Understanding the Mixture
In this scenario, we are mixing 500 ml of 0.1 M acetic acid (CH3COOH) with 250 ml of 0.1 M sodium hydroxide (NaOH). This solution will undergo a neutralization reaction.
Calculating Moles of Reactants
- Moles of acetic acid:
0.1 M × 0.5 L = 0.05 moles
- Moles of sodium hydroxide:
0.1 M × 0.25 L = 0.025 moles
Neutralization Reaction
The balanced equation for the reaction is:
CH3COOH + NaOH → CH3COONa + H2O
- Acetic acid reacts with sodium hydroxide in a 1:1 ratio.
- Since we have 0.05 moles of acetic acid and 0.025 moles of NaOH, the NaOH will be the limiting reagent.

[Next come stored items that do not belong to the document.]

-- ==== Sys2Proof/Machine/Churn.lean ====
section
/-!
DEFINITION. The churn filter chains at work (11): bits, combs, stages, outputs and their delivery (R311 to R324), overloads, re-phases, and the chain test (R332).
-/

namespace Sys2Proof.Machine

/-- The modulator bit, or the bit of the test pattern (Table 11.8). -/
def bitOrTest (c : ChurnSt) (x : Bool) : Bool :=
  match c.test with
  | none => x
  | some p =>
    match p.toNat with
    | 0 => true
    | 1 => false
    | 2 => decide (c.testPos % 2 = 0)
    | _ => decide (c.testPos % 4 = 0)

/-- The integrators take a bit at the chain's next edge (R311). -/
def takeBit (c : ChurnSt) (x : Bool) : ChurnSt :=
  let v : BitVec 50 := if bitOrTest c x then 1 else BitVec.ofInt 50 (-1)
  let a1 := c.a1 + v
  let a2 := c.a2 + a1
  let inStep := c.hasStep && decide (c.stepFrom ≤ c.edge) && decide (c.edge < c.stepTo)
  { c with
    a1 := a1, a2 := a2, a3 := c.a3 + a2, bits := c.bits + 1, cleanBits := if inStep then 0 else c.cleanBits + 1,
    edge := c.edge + 1, testPos := c.testPos + 1 }

/-- Edge `e` is `m` × N edges of the grid (R318). -/
def onGrid (c : ChurnSt) (e m : Nat) : Bool := decide (((e : Int) - c.grid) % ((m * c.n : Nat) : Int) = 0)

/-- Stage 3 at edge `e`: its value when its history is full and its instant has come. -/
def doStage3 (s : State) (c : ChurnSt) (e : Nat) (y2 : Int) : ChurnSt × Option Int :=
  if c.h3 = [] ∧ !c.fill then ({ c with h3 := List.replicate 32 y2 }, none)
  else
    let h := (y2 :: c.h3).take 32
    let c1 := { c with h3 := h }
    if h.length = 32 ∧ onGrid c e 8 then
      let y3 := stage3 s c.set h
      ({ c1 with y3 := y3 }, some y3)
    else (c1, none)

/-- Stages 2 and 3 at edge `e`, with a y1 whose span is whole; the first fills its history (R319), unless a re-phase fills it (R321). -/
def doStage2 (s : State) (c : ChurnSt) (e : Nat) (y1 : Int) : ChurnSt × Option Int :=
  if c.h2 = [] ∧ !c.fill then ({ c with h2 := List.replicate 15 y1 }, none)
  else
    let h := (y1 :: c.h2).take 15
    let c1 := { c with h2 := h }
    if h.length = 15 ∧ onGrid c e 2 then
      let y2 := stage2 h
      doStage3 s { c1 with y2 := y2 } e y2
    else (c1, none)

/-- The combs at edge `e` (R311), and the stages after them. -/
def combEdge (s : State) (c : ChurnSt) (e : Nat) : ChurnSt × Option Int :=
  if !onGrid c e 1 then (c, none)
  else
    let d1 := c.a3 - c.z1
    let d2 := d1 - c.z2
    let y1 := stage1 c.n (d2 - c.z3)
    let c1 := { c with z1 := c.a3, z2 := d1, z3 := d2 }
    if c.bits < span1 c.n then (c1, none) else doStage2 s { c1 with y1 := y1 } e y1

/-- The output at edge `e` is suppressed: its span meets a step, or its phase has a centred output to come (R320, R321). -/
def outSuppressed (c : ChurnSt) (e : Nat) : Bool :=
  (c.hasStep && decide (c.stepFrom ≤ e) && decide (e + 1 < c.stepTo + spanOut c.n)) ||
    match c.target with
    | some t => decide (e < t)
    | none => false

/-- Steps of the open-wire test whose time has come by LD's time `t` (R292): the current goes off after 10 ms, a mean is complete after 100 ms. -/
def owTick (s : State) (k : Chan) (t : Nat) : State :=
  let o := s.loop[k].ow
  match o.step, o.avgFrom with
  | 2, _ =>
    if o.startAt + 10000000 ≤ t ∧ !o.sn then
      owSwitch (updOw s k fun o => { o with step := 3, avgFrom := none }) k (o.startAt + 10000000)
    else s
  | 3, some f =>
    if f + 100000000 ≤ t then
      owSwitch (updOw s k fun o => { o with step := 4, avgFrom := none, r0 := (o.sum, o.cnt) }) k (f + 100000000)
    else s
  | 4, some f =>
    if f + 100000000 ≤ t then
      owSwitch (updOw s k fun o => { o with step := 5, avgFrom := none, r1 := (o.sum, o.cnt) }) k (f + 100000000)
    else s
  | 5, some f => if f + 100000000 ≤ t then updOw s k fun o => { o with step := 6, avgFrom := none, r2 := (o.sum, o.cnt) } else s
  | _, _ => s

/-- A settled output enters the mean of the running step. -/
def owTake (s : State) (k : Chan) (t : Nat) (r : Int) : State :=
  updOw s k fun o =>
    if o.step < 3 ∨ 5 < o.step then o
    else match o.avgFrom with
      | none => { o with avgFrom := some t, sum := r, cnt := 1 }
      | some _ => { o with sum := o.sum + r, cnt := o.cnt + 1 }

/-- A settled output enters the mean of a trim point (R296). -/
def trimTake (s : State) (k : Chan) (r : Int) : State :=
  updTrim s k fun t =>
    if t.state ≠ 1 then t
    else match t.wfrom with
      | none => { t with wfrom := some s.mono, sum := r, cnt := 1 }
      | some f => if s.mono < f + 1000000000 then { t with sum := t.sum + r, cnt := t.cnt + 1 } else t

/-- An output y3 at edge `e` (R315, R319 to R323): its values, its class, its delivery, and the means that take it. Not delivered are those that a step or a re-phase suppresses, and those before the first clean one but for that of a late re-phase (R322). -/
def churnOut (s : State) (k : Chan) (e : Nat) (y3 : Int) : State :=
  let s1 := owTick (dieTimeTo s ldDie (edgeTime e)) k (edgeTime e)
  let c := s1.loop[k].churn
  let good := decide (spanOut c.n ≤ c.cleanBits)
  let mid := decide (c.target = some e)
  let sup := outSuppressed c e || (!c.clean && !good && !mid)
  let r := rawOf y3
  let i := trimmed s1 k.val r
  let q := (c.seq + 1) % 2 ^ 32
  let o : LoopOut := { stamp := outStamp e, i := i, v := s1.loop[k].v, seq := q }
  let s2 := updLoop s1 k fun l =>
    { l with
      i := i, raw := r
      prev := if sup then l.prev else l.out
      out := if sup then l.out else some o
      centred := if mid then some o else l.centred
      churn := { l.churn with
        seq := q, lastSeq := q, lastStamp := outStamp e, clean := c.clean || (good && !sup), settling := sup || !good
        target := c.target.filter fun t => decide (e < t) } }
  let s3 := if c.test.isSome then { s2 with ld := { s2.ld with cvOuts := satAdd (2 ^ 24 - 1) s2.ld.cvOuts 1 } } else s2
  let s4 := classify (headTrack s3 k) k (outStamp e)
  if good && !sup then owTake (trimTake s4 k r) k (edgeTime e) r else s4

/-- CVTY1 to CVTY3 hold the latest stage outputs of a test (R332). -/
def testStages (s : State) (c : ChurnSt) : State :=
  if c.test.isSome then { s with ld := { s.ld with cvY1 := c.y1, cvY2 := c.y2, cvY3 := c.y3 } } else s

/-- One bit at the chain's next edge; a re-phase whose edge has come goes first. -/
def churnBit (k : Chan) (s : State) (x : Bool) : State :=
  let c := takeRephase s.loop[k].churn
  let e := c.edge
  let q := combEdge s (takeBit c x) e
  let s1 := testStages (updChurn s k fun _ => q.1) q.1
  match q.2 with
  | some y3 => churnOut s1 k e y3
  | none => s1

/-- CHURN_OUTPUT: the loop's modulator gives `bits` (1 for +1) at the following edges, and the chain gives the outputs that fall among them. -/
def execChurnOutput (k : Chan) (bits : List Bool) (s : State) : Out :=
  .next (if s.loop[k].churn.running then bits.foldl (churnBit k) s else s)

/-- REPHASE: the first waiting re-phase of the loop comes to its t_p (R321). -/
def execRephase (k : Chan) (s : State) : Out :=
  .next (
    let c := s.loop[k].churn
    match c.target, c.waiting with
    | none, (tO, _) :: _ =>
      let tp := tO - (79 * c.n - 3)
      let e := max c.edge tp
      updChurn (dieTimeTo s ldDie (edgeTime e)) k fun c => takeRephase { c with edge := e }
    | _, _ => s)

/-- MODULATOR_OVERLOAD (R309): LOOP_OVL, its count, and an OVERLOAD start. -/
def execModulatorOverload (k : Chan) (s : State) : Out :=
  .next (
    if modulatorOn s k then
      dieLedger (startChurn (updChurn s k fun c => { c with ovl := satAdd 255 c.ovl 1 }) k) ldDie 69 k.val 0
    else s)

/-! ## The chain test (R332) -/

def cvAct (p : Port) (k : Nat) : ActSt := { kind := 8, port := p.val, index := k, mask := 0, lo := 0, hi := 0, dir := false }

/-- CVTEST's checks. -/
def cvtestCheck (s : State) (p : Port) (w : Word) : Nat :=
  let op := fieldOf w 4 2
  if fieldOf w 24 8 ≠ 0x3E ∨ op = 0 ∨ op = 3 then 0x0A
  else if op = 1 then (match mntDecide s (cvAct p (fieldOf w 0 4)) with | none => 0 | some r => r.code)
  else 0

/-- The test of loop `k` stops, and its chain starts with its settings when its modulator is on. -/
def cvStop (s : State) (k : Chan) (endState : Nat) : State :=
  let s1 := updChurn s k fun c => { c with test := none }
  let s2 := if churnWanted s1 k then startChurn s1 k else stopChurn s1 k
  mntEndOf { s2 with ld := { s2.ld with cvState := 2 } } 8 k.val endState

/-- CVTEST's effect. -/
def cvtestWrite (s : State) (p : Port) (w : Word) : State :=
  let k : Chan := ⟨fieldOf w 0 4 % 16, Nat.mod_lt _ (by decide)⟩
  if fieldOf w 4 2 = 1 then
    let s1 := mntStart s (cvAct p k.val)
    let s2 := { s1 with ld := { s1.ld with cvState := 1, cvLoop := k.val, cvOuts := 0 } }
    startChurn (updChurn s2 k fun c => { c with test := some (BitVec.ofNat 2 (fieldOf w 6 2)), testPos := 0 }) k
  else if s.loop[k].churn.test.isSome then cvStop s k endPass
  else s

/-- CHURNSTAT_k. -/
def churnstatWord (c : ChurnSt) : Word :=
  placeB 0 c.running ||| placeB 1 c.clean ||| placeB 2 c.settling ||| placeB 3 (decide (0 < pendingRp c)) ||| place 8 c.ovl |||
    place 16 c.rpLate ||| place 24 c.starts

/-- SVSTAT_d, SVSCAN_d, SVURG_d. -/
def svstatWord (v : SurveySt) : Word :=
  placeB 0 v.refErr ||| placeB 1 v.gndErr ||| placeB 2 v.supErr ||| placeB 3 v.tempErr ||| placeB 4 v.guard |||
    place 8 v.queue.length ||| place 16 v.guards ||| place 24 v.scans

/-- CVCLR. -/
def cvclrWrite (s : State) (w : Word) : State :=
  let s1 := dies5.foldl (fun s d => if bitOf w d.val then svUpd s d fun v => { v with max := 0, urgCount := 0, maxWait := 0, lost := 0 } else s) s
  chans16.foldl (fun s k => if bitOf w (16 + k.val) then updChurn s k fun c => { c with ovl := 0, rpLate := 0, starts := 0 } else s) s1

/-- Page 14 as read. -/
def readConv (s : State) (off : Nat) : Word :=
  let sv (i : Nat) : SurveySt := vget s.survey i s.survey[(4 : Die)]
  let ch (i : Nat) : ChurnSt := (vget s.loop i s.loop[(0 : Chan)]).churn
  if 8 ≤ off ∧ off < 13 then svstatWord (sv (off - 8))
  else if 0x10 ≤ off ∧ off < 0x15 then place 0 (sv (off - 0x10)).last ||| place 16 (sv (off - 0x10)).max
  else if 0x18 ≤ off ∧ off < 0x1D then
    place 0 (sv (off - 0x18)).urgCount ||| place 16 (sv (off - 0x18)).maxWait ||| place 24 (sv (off - 0x18)).lost
  else if off = 0x31 then place 0 s.ld.cvState ||| place 4 s.ld.cvLoop ||| place 8 s.ld.cvOuts
  else if off = 0x32 then BitVec.ofInt 32 s.ld.cvY1
  else if off = 0x33 then BitVec.ofInt 32 s.ld.cvY2
  else if off = 0x34 then BitVec.ofInt 32 s.ld.cvY3
  else if 0x40 ≤ off ∧ off < 0x80 ∧ off % 4 = 1 then churnstatWord (ch ((off - 0x40) / 4))
  else if 0x40 ≤ off ∧ off < 0x80 ∧ off % 4 = 2 then BitVec.ofNat 32 (ch ((off - 0x40) / 4)).lastSeq
  else if 0x40 ≤ off ∧ off < 0x80 ∧ off % 4 = 3 then loWord (ch ((off - 0x40) / 4)).lastStamp
  else if 0xA0 ≤ off ∧ off < 0xC0 then
    (match cfgField s 14 0x38 0 2 with
      | 0 => BitVec.ofInt 32 (firRom false (off - 0xA0))
      | 1 => BitVec.ofInt 32 (firRom true (off - 0xA0))
      | 2 => 32768
      | _ => BitVec.ofInt 32 (signedOf 24 (cfgField s 14 (0x80 + (off - 0xA0)) 0 24)))
  else cfgWord s 14 off

end Sys2Proof.Machine
end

Determining Remaining Species
- After the reaction:
- Moles of CH3COOH remaining = 0.05 - 0.025 = 0.025 moles
- Moles of CH3COONa formed = 0.025 moles
Final Concentrations
The total volume after mixing is:
500 ml + 250 ml = 750 ml = 0.75 L
- Concentration of CH3COOH:
0.025 moles / 0.75 L = 0.0333 M
- Concentration of CH3COONa:
0.025 moles / 0.75 L = 0.0333 M
Calculating pH using Henderson-Hasselbalch Equation
Using the Henderson-Hasselbalch equation:
pH = pKa + log([A-]/[HA])
- pKa of acetic acid: 4.47
- [A-] = [CH3COONa] = 0.0333 M
- [HA] = [CH3COOH] = 0.0333 M
pH = 4.47 + log(0.0333/0.0333)
pH = 4.47 + log(1)
pH = 4.47
Conclusion
The pH of the resulting mixture is 4.47, indicating a buffer solution due to the presence of both acetic acid and its conjugate base, acetate.